NEXT: CHILE/ARGENTINA >
[Header = Chile/Argentina]CHILE/ARGENTINA
The Mighty Andes
The bottom of South America, with its quiet back roads, hospitable residents, and ancient forests, has no shortage of thrilling riding. The Lake District in the northern reaches of Patagonia stands out: the huge chunks of protected land that link Chile and Argentina are dominated by a seemingly endless collection of snow-painted mountains and stunning lakes — you’ll need a todo terreno (mountain bike) to negotiate the gravel roads and large trail network.
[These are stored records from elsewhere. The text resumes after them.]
-- ==== Sys2Proof/Machine/State.lean ====
section
/-! DEFINITION. The state of the block (10_state.md), its ports as plain data (30_encoding.md R80, R84, R88), the reasons a
step can stop, and the state after reset (70_reset_and_hazards.md R240). -/

namespace Sys2Proof.Machine

/-- The 1-bit register `phase` (R26): 0 Boot, 1 Run. -/
inductive Phase where
  | boot
  | run
deriving DecidableEq, Repr

/-- The 2-bit register `dma_state` (R28), in the order of its encoding. -/
inductive DmaState where
  | idle
  | requested
  | active
  | complete
deriving DecidableEq, Repr

/-- The two bus owners (R34). -/
inductive BusOwner where
  | cpu
  | dma
deriving DecidableEq, Repr

/-- The statuses of R86, in the order of their codes; the codes 0xB to 0xF are never produced. -/
inductive Status where
  | ok
  | unmappedAddress
  | writeProtected
  | busBusy
  | dmaOutOfRange
  | dmaAborted
  | romNotFound
  | romTooLarge
  | romMalformedBit
  | illegalRequest
  | noEffect
deriving DecidableEq, Repr

/-- The two failures of the address decoder (R110): `AccessFault` of the glossary (R12). -/
inductive AccessFault where
  | unmappedAddress
  | writeProtected
deriving DecidableEq, Repr

/-- What the address decoder returns (R110). -/
inductive Decoded where
  | ok (offset : Addr) (region : RegionId)
  | fail (fault : AccessFault) (region : RegionId)
deriving DecidableEq, Repr

/-- The response bundle of R84. Every field that a rule does not name is 0. -/
structure Response where
  status : Status
  region : RegionId := 0#3
  cause  : BitVec 4 := 0#4
  data   : Byte := 0#8
  addr   : Addr := 0#16
  addr2  : Addr := 0#16
  count  : BitVec 32 := 0#32
  max    : BitVec 17 := 0#17
deriving DecidableEq, Repr

/-- The contents of the image port (R88): `img_present`, and the characters `img[0 .. img_len-1]`. Their number `img_len` fits
its 32 bits: an image of 2^32 characters or more cannot be presented (R88; log 5, log 6). -/
structure Image where
  present : Bool
  chars   : List Byte
  fits    : chars.length < 2 ^ 32
deriving DecidableEq, Repr

/-- A malformed image character (R146): its offset in the image and the byte found there. -/
structure MalformedBit where
  offset : Nat
  char   : Byte
deriving DecidableEq, Repr

/-- What can arrive at the block from outside: a request word together with what the image port shows while it is served
(R80, R88), or the reset input (R240, R241; log 4). -/
inductive PortEvent where
  | request (word : RequestWord) (image : Image)
  | reset
deriving DecidableEq, Repr

/-- Contents of the backing store `mem` (R20): address and byte pairs, addresses rising, no byte 0x00 listed. An address not
listed reads 0x00 (R20; log 18). -/
abbrev Memory := List Host.Cell

/-- The canonical form of a memory: addresses strictly rising and inside the address space, no entry equal to what an
unlisted address reads as. -/
abbrev Memory.wf (m : Memory) : Prop :=
  m.Pairwise (fun c d => c.1 < d.1) ∧ ∀ c ∈ m, c.1 < Config.memSize ∧ c.2 ≠ 0x00#8

/-- Everything the block holds (10_state.md section 7), the parameter `REGION_TABLE` (R8; log 7), and its ports. -/
structure State where
  /-- The backing store (R20). -/
  mem         : Memory
  /-- The write policy of region 0 (R24). -/
  fwWritable  : Bool
  /-- Boot or Run (R26). -/
  phase       : Phase
  /-- Sticky failure of a ROM_LOAD (R27). -/
  romFault    : Bool
  /-- The arbiter's state (R28). -/
  dmaState    : DmaState
  /-- The address of the next byte to move (R29). -/
  dmaStart    : Addr
  /-- The bytes still to move (R30). -/
  dmaLen      : DmaLength
  /-- The direction (R31). -/
  dmaDir      : AccessKind
  /-- The byte being moved (R32). -/
  dmaPending  : Byte
  /-- The error latch: an abort is latched (R33). -/
  dmaErrValid : Bool
  /-- The error latch: the address of the abort (R33). -/
  dmaErrAddr  : Addr
  /-- The error latch: the status code of the decode failure (R33). -/
  dmaErrCause : BitVec 4
  /-- The region table, a constant of the machine (R8, R22; log 7). -/
  table       : RegionTable
  /-- What the image port shows to the request being served (R88; log 5). -/
  image       : Image
  /-- The response of the last request served (R80, R84; log 2). -/
  response    : Option Response
  /-- The events still to come at the port, the next one first (R80, R181; log 1). -/
  inbox       : List PortEvent
deriving DecidableEq, Repr

/-- No step of the block ends in a fault: it has no traps, and every failure is the status of a response (R215). -/
inductive Fault where
deriving DecidableEq, Repr

/-- The reasons a step is refused. -/
inductive Refusal where
  /-- The host's name for a request without a meaning. No arm of `exec` raises it: every request has its meaning. -/
  | notModelled (mnemonic : String)
  /-- Raised by `step` for a state whose region table fails WF1 to WF4: "A model refuses a configuration that fails one"
  (R23; log 7). Safe: such a machine does not exist. -/
  | illFormedRegionTable
deriving DecidableEq, Repr

/-- The image port of a machine to which no image has been shown (log 5). -/
def Image.absent : Image := { present := false, chars := [], fits := by decide }

/-- The state after reset (R240), with the default region table (R22), no response given yet (log 2) and no event waiting
(log 1). -/
def State.reset : State :=
  { mem         := [],
    fwWritable  := true,
    phase       := .boot,
    romFault    := false,
    dmaState    := .idle,
    dmaStart    := 0x0000#16,
    dmaLen      := 0x0000#16,
    dmaDir      := .read,
    dmaPending  := 0x00#8,
    dmaErrValid := false,
    dmaErrAddr  := 0x0000#16,
    dmaErrCause := 0x0#4,
    table       := Config.defaultTable,
    image       := Image.absent,
    response    := none,
    inbox       := [] }

end Sys2Proof.Machine
end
Leave from Chile’s Puerto Varas and take the bike-boat-bike-boat Cruce de los Lagos, which will carry you through two national parks before you enter Argentina’s hamlet of Bariloche; it’s one of the world’s most spectacular border crossings. Then jump onto the Seven Lakes Route in Argentina and cut right through the thickly forested mountain valleys of Parque Nacional Nahuel Huapi. Eventually you will hit Parque Nacional Lanín, where you’ll ride through indigenous Mapachu communities being watched over by the towering cone of Volcán Lanín.
If conquering the mountain roads on your own seems overwhelming, join Southwind Adventures (800-377-9463, southwindadventures.com). Employing local guides, they’ve mapped out a stunning 10-day trip ($2,425 to $2,875) through Chile’s portion of the Lake District. Perk: A hair-raising descent down the snowfrosted Osorno volcano.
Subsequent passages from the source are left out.